Payroll event (txn_id)

month, txn_id, date, event_type, gross_wages, employee_withholding, employer_tax, cash_paid

  • txn_idgl_journal.txn_id

  • month → BS lines “Wages Payable” and “Payroll Taxes Payable”

  • Payables deltas reconcile with BS payables lines

  • Cash paid timing consistent with accrual/payment/remittance cycle

sales_tax_events.csv

Sales tax event (collection or remittance) (txn_id)

month, txn_id, date, event_type, taxable_sales, tax_amount, cash_paid

  • txn_idgl_journal.txn_id

  • month → BS line “Sales Tax Payable”

  • Payable deltas reconcile with BS sales tax payable

  • Remittance reduces payable; collection increases payable

bank_statement.csv

Bank transaction (bank_txn_id)

month, bank_txn_id, posted_date, description, amount, gl_txn_id

  • gl_txn_idgl_journal.txn_id (link bank item to GL posting)

  • month → cash rollforward checks

  • Bank items link to GL (gl_txn_id exists)

  • Aggregate cash activity consistent with CF/BS cash movement (in this synthetic model)

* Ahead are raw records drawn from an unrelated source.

/-- A message for the signal controller (R99). -/
inductive LinkMessage where
  | call (id : Byte) (approach : ApproachIx) (kind : CallKind) (amount : Nat)
  | clear (id : Byte)
deriving DecidableEq, Repr

/-- The Controller Port: phase view (R98), receiver (R96), silence (R100; the timer is the local time of its last
start, absent while it does not run), and the transmitter with its waiting messages (R99). -/
structure ControllerPort where
  phase        : Vector (Option PhaseRecord) 4
  framing      : Framing
  silent       : Bool
  silenceStart : Option Time
  sending      : Option LinkMessage
  waiting      : List LinkMessage
deriving DecidableEq, Repr

/-! ### The Detection Receiver (chapter 5) -/

/-- A message of the inbox (R114). -/
inductive DetectionMessage where
  | checkIn (point : PointIx) (key : Key) (routeClass : Fin 4) (lateness : Int) (speed : Nat) (skipStop : Bool)
  | checkOut (point : PointIx) (key : Key) (routeClass : Fin 4) (lateness : Int)
  | cancel (key : Key)
deriving DecidableEq, Repr

/-- The Detection Receiver: framing state (R104, R105) and inbox, front first (R113). -/
structure DetectionReceiver where
  framing : Framing
  inbox   : List DetectionMessage
deriving DecidableEq, Repr

/-! ### The Corridor Port (chapter 6) and the Corridor Message Handler (chapter 7) -/

/-- States of the Corridor Port (R125). -/
inductive PortState where
  | off
  | quietWait
  | idle
  | contend
  | send
  | receive
  | silent
deriving DecidableEq, Repr

/-- The two directions of the busway (R188, R205). -/
inductive FlowDirection where
  | outbound
  | inbound
deriving DecidableEq, Repr

/-- The fields of a PASSAGE that are fixed when it is built (R144), and its check-out time (R134). -/
structure PassageFields where
  key        : Key
  routeClass : Fin 4
  lateness   : Int
  chain      : Nat
  direction  : FlowDirection
  next       : Nat
  checkOut   : Time
deriving DecidableEq, Repr

/-- Kind and unstamped payload of a queued frame (R134). -/
inductive FrameBody where
  | beacon
  | passage (fields : PassageFields)
  | withdraw (key : Key)
deriving DecidableEq, Repr

/-- A frame of the transmit queue (R134). `underAttempt` marks the frame under attempt, which stays in the queue. -/
structure QueuedFrame where
  body         : FrameBody
  urgency      : Nat
  entryTime    : Time
  sender       : Nat
  underAttempt : Bool
deriving DecidableEq, Repr

/-- The stamped bits of the attempt in flight (R129), and the local time of its start mark. -/
structure Attempt where
  start   : Time
  header  : Half
  payload : List Byte
  check   : Half
deriving DecidableEq, Repr

/-- A frame being decoded: the local time of its start mark, and whether it is the remainder after a line fault (R128). -/
structure Decoding where
  startMark  : Time
  afterFault : Bool
deriving DecidableEq, Repr

/-- The Corridor Port: state (R125), transmit queue head first (R134), attempt, frame being decoded, and the line's timing:
slot times since the last falling edge, or since QUIET_WAIT began (R123, R126); slot times for which the line has been
recessive, within QUIET_WAIT (R126); and whether a falling edge has been observed during QUIET_WAIT. -/
structure CorridorPort where
  state     : PortState
  queue     : List QueuedFrame
  attempt   : Option Attempt
  decoding  : Option Decoding
  lineTimer : Option Nat
  recessive : Nat
  edgeSeen  : Bool
deriving DecidableEq, Repr

/-- A PASSAGE delivered by the port (R127, R149). -/
structure ReceivedPassage where
  sender     : Nat
  key        : Key
  routeClass : Fin 4
  direction  : FlowDirection
  timed      : Bool
  chain      : Nat
  lateness   : Int
  departure  : Time
  next       : Nat
deriving DecidableEq, Repr

/-- A frame delivered to the Corridor Message Handler (R127). -/
inductive ReceivedFrame where
  | passage (frame : ReceivedPassage)
  | withdraw (sender : Nat) (key : Key)
deriving DecidableEq, Repr

/-- A PASSAGE request of the Approach Table (R18, R19). -/
structure PassageRequest where
  key        : Key
  routeClass : Fin 4
  lateness   : Int
  chain      : Nat
  grade      : Nat
  approach   : ApproachIx
  checkOut   : Time
deriving DecidableEq, Repr

/-- A request of the Approach Table to the handler (R143). -/
inductive HandlerRequest where
  | passage (request : PassageRequest)
  | withdraw (key : Key)
deriving DecidableEq, Repr

/-- The items that wait for the handler, which itself holds no state (R143): the table's requests and the port's
frames, each in its order. -/
structure MessageHandler where
  requests : List HandlerRequest
  frames   : List ReceivedFrame
deriving DecidableEq, Repr

/-! ### The Corridor Time Unit (chapter 8) -/

/-- Lock states (R165). -/
inductive LockState where
  | off
  | acquiring
  | coarse
  | fine
  | holdover
  | free
deriving DecidableEq, Repr

/-- A record of the peer table (R161). -/
structure Peer where
  station : Nat
  last    : Time
  lock    : LockState
deriving DecidableEq, Repr

/-- A BEACON delivered by the port (R162): sender, payload fields, local time of its start mark. -/
structure ReceivedBeacon where
  station   : Nat
  time      : Time
  lock      : Byte
  reference : Nat
  startMark : Time
deriving DecidableEq, Repr

/-- Line rates of the corridor line (R119, R183). -/
inductive LineRate where
  | r4800
  | r9600
  | r19200
deriving DecidableEq, Repr

/-- What a RELOAD saves of the lock (R180). -/
structure SavedLock where
  lock      : LockState
  reference : Nat
  fine      : Nat
  miss      : Nat
  holdStart : Option Time
deriving DecidableEq, Repr

/-- The Corridor Time Unit: offset (R160), lock state, reference and counts (R165), peer table (R161), the recorded
starts of the acquisition wait, the holdover period and the beacon timer (R159), the saved state and the noted station
and line rate (R180), and the delivered beacons that wait (R162). -/
structure TimeUnit where
  offset      : Time
  lock        : LockState
  reference   : Nat
  fine        : Nat
  miss        : Nat
  peers       : List Peer
  acqStart    : Option Time
  holdStart   : Option Time
  beaconStart : Option Time
  saved       : Option SavedLock
  noted       : Option (Nat × LineRate)
  beacons     : List ReceivedBeacon
deriving DecidableEq, Repr

/-! ### The Configuration Loader (chapter 9) -/

/-- Roles of an approach (R188). -/
inductive Role where
  | cross
  | outbound
  | inbound
deriving DecidableEq, Repr

/-- An approach record as held (R189): E_max, T_max and dwell in ds, speeds in dm/s, spread in percent. -/
structure ApproachRecord where
  role     : Role
  nearSide : Bool
  enabled  : Bool
  eMax     : Nat
  tMax     : Nat
  vMin     : Nat
  vMax     : Nat
  dwell    : Nat
  spread   : Nat
deriving DecidableEq, Repr

/-- Kinds of detection point (R188). -/
inductive PointKind where
  | checkIn
  | checkOut
deriving DecidableEq, Repr

/-- A point record as held (R189): distance in m, nominal speed in dm/s. -/
structure PointRecord where
  approach  : ApproachIx
  kind      : PointKind
  stopAhead : Bool
  distance  : Nat
  nominal   : Nat
deriving DecidableEq, Repr

/-- A link record as held (R189): link time in ds, spread in percent; station 0 means none. -/
structure LinkRecord where
  approach   : ApproachIx
  upstream   : Nat
  downstream : Nat
  linkTime   : Nat
  spread     : Nat
deriving DecidableEq, Repr

/-- The parameter block as held (R186). -/
structure Parameters where
  beaconInterval   : Nat
  referenceTimeout : Nat
  holdoverLimit    : Nat
  sendBudget       : Nat
  staleLimit       : Nat
  untimedLife      : Nat
  margin           : Nat
  grace            : Nat
  ahead            : Nat
  chainLimit       : Nat
  lockEventMode    : Nat
  enables          : Half
deriving DecidableEq, Repr

/-- The defaults of section 9.3 (R186). -/
def Parameters.defaults : Parameters :=
  { beaconInterval := 20, referenceTimeout := 70, holdoverLimit := 600, sendBudget := 20, staleLimit := 300,
    untimedLife := 1800, margin := 20, grace := 30, ahead := 60, chainLimit := 0, lockEventMode := 0, enables := 0 }

/-- A configuration (R183); station 0 means that none has been installed. -/
structure Configuration where
  station    : Nat
  rate       : LineRate
  params     : Parameters
  approaches : Vector (Option ApproachRecord) 4
  points     : Vector (Option PointRecord) 16
  outbound   : Option LinkRecord
  inbound    : Option LinkRecord
  weights    : Vector Nat 4
deriving DecidableEq, Repr

/-- The contents of a fresh working copy (R183). -/
def Configuration.fresh : Configuration :=
  { station := 0, rate := .r19200, params := .defaults, approaches := Vector.replicate 4 none,
    points := Vector.replicate 16 none, outbound := none, inbound := none, weights := #v[2, 3, 4, 0] }

/-- Run states (R182). -/
inductive RunState where
  | loading
  | running
  | unconfigured
deriving DecidableEq, Repr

Schedules and supporting tables

Schedules / supporting tables

Table

Grain (one row per…)

Key fields

Common joins

Common checks

fixed_assets.csv

Asset (asset_id)

asset_id, asset_name, in_service_month, cost, useful_life_months, salvage_value, method

  • asset_iddepreciation_schedule.asset_id

  • in_service_month → depreciation start month logic

  • Unique asset_id

  • Life and salvage values sane (non-negative)

depreciation_schedule.csv

Asset × month (asset_id + month)

month, asset_id, dep_expense, accum_dep, net_book_value

  • asset_id → fixed_assets

  • month → IS/BS (Depreciation expense / Accumulated depreciation / Net PP&E)

  • net_book_value decreases logically; never below salvage (for model rules)

  • Accumulated depreciation monotone increasing

debt_schedule.csv

Loan × month (loan_id + month)

month, loan_id, txn_id, beginning_balance, payment, interest, principal, ending_balance

  • txn_idgl_journal.txn_id (debt-related postings)

  • month → BS line “Notes Payable” and CF financing section

  • Beginning + principal logic consistent: ending ≈ beginning − principal (within rounding)

  • Payment ≈ interest + principal (within rounding)

equity_events.csv

Equity event (txn_id)

month, txn_id, date, event_type, amount

  • txn_idgl_journal.txn_id

  • month → BS equity lines and CF (owner contribution/draw)

  • Contribution increases equity; draw decreases equity (by sign convention)

nso_v1_meta.json

Dataset metadata (single document)

Seed, date window, scenario notes

  • Not joined; used for reproducibility and audit trail

  • Record seed/month window; keep alongside analyses for “what data was this?” tracking

Quick join patterns (most common in Track D)

These are the joins you will use constantly:

gl_journal.account_id  -> chart_of_accounts.account_id
trial_balance_monthly.account_id -> chart_of_accounts.account_id

ar_events.txn_id       -> gl_journal.txn_id
ap_events.txn_id       -> gl_journal.txn_id
inventory_movements.txn_id -> gl_journal.txn_id
payroll_events.txn_id  -> gl_journal.txn_id
sales_tax_events.txn_id -> gl_journal.txn_id
debt_schedule.txn_id   -> gl_journal.txn_id
equity_events.txn_id   -> gl_journal.txn_id
bank_statement.gl_txn_id -> gl_journal.txn_id

(Monthly alignment)
month -> statements_is_monthly.month / statements_bs_monthly.month / statements_cf_monthly.month

Quick “trust gates” (common checks you should do first)

If you only have time for a few checks, do these:

  1. GL transactions balance - For each txn_id in gl_journal.csv: sum(debit) == sum(credit)

  2. Balance sheet equation holds - In statements_bs_monthly.csv: Total Assets == Total Liabilities + Total Equity

  3. Cash rollforward agrees - In statements_cf_monthly.csv: Ending Cash (from bridge) == Ending Cash (balance sheet)

  4. Subledger rollforward sanity - AR/AP payables deltas move in the same direction as the corresponding BS lines.

These checks are why Track D can safely build “explainable regression” on top of the dataset: we’re not modeling noise from broken measurement.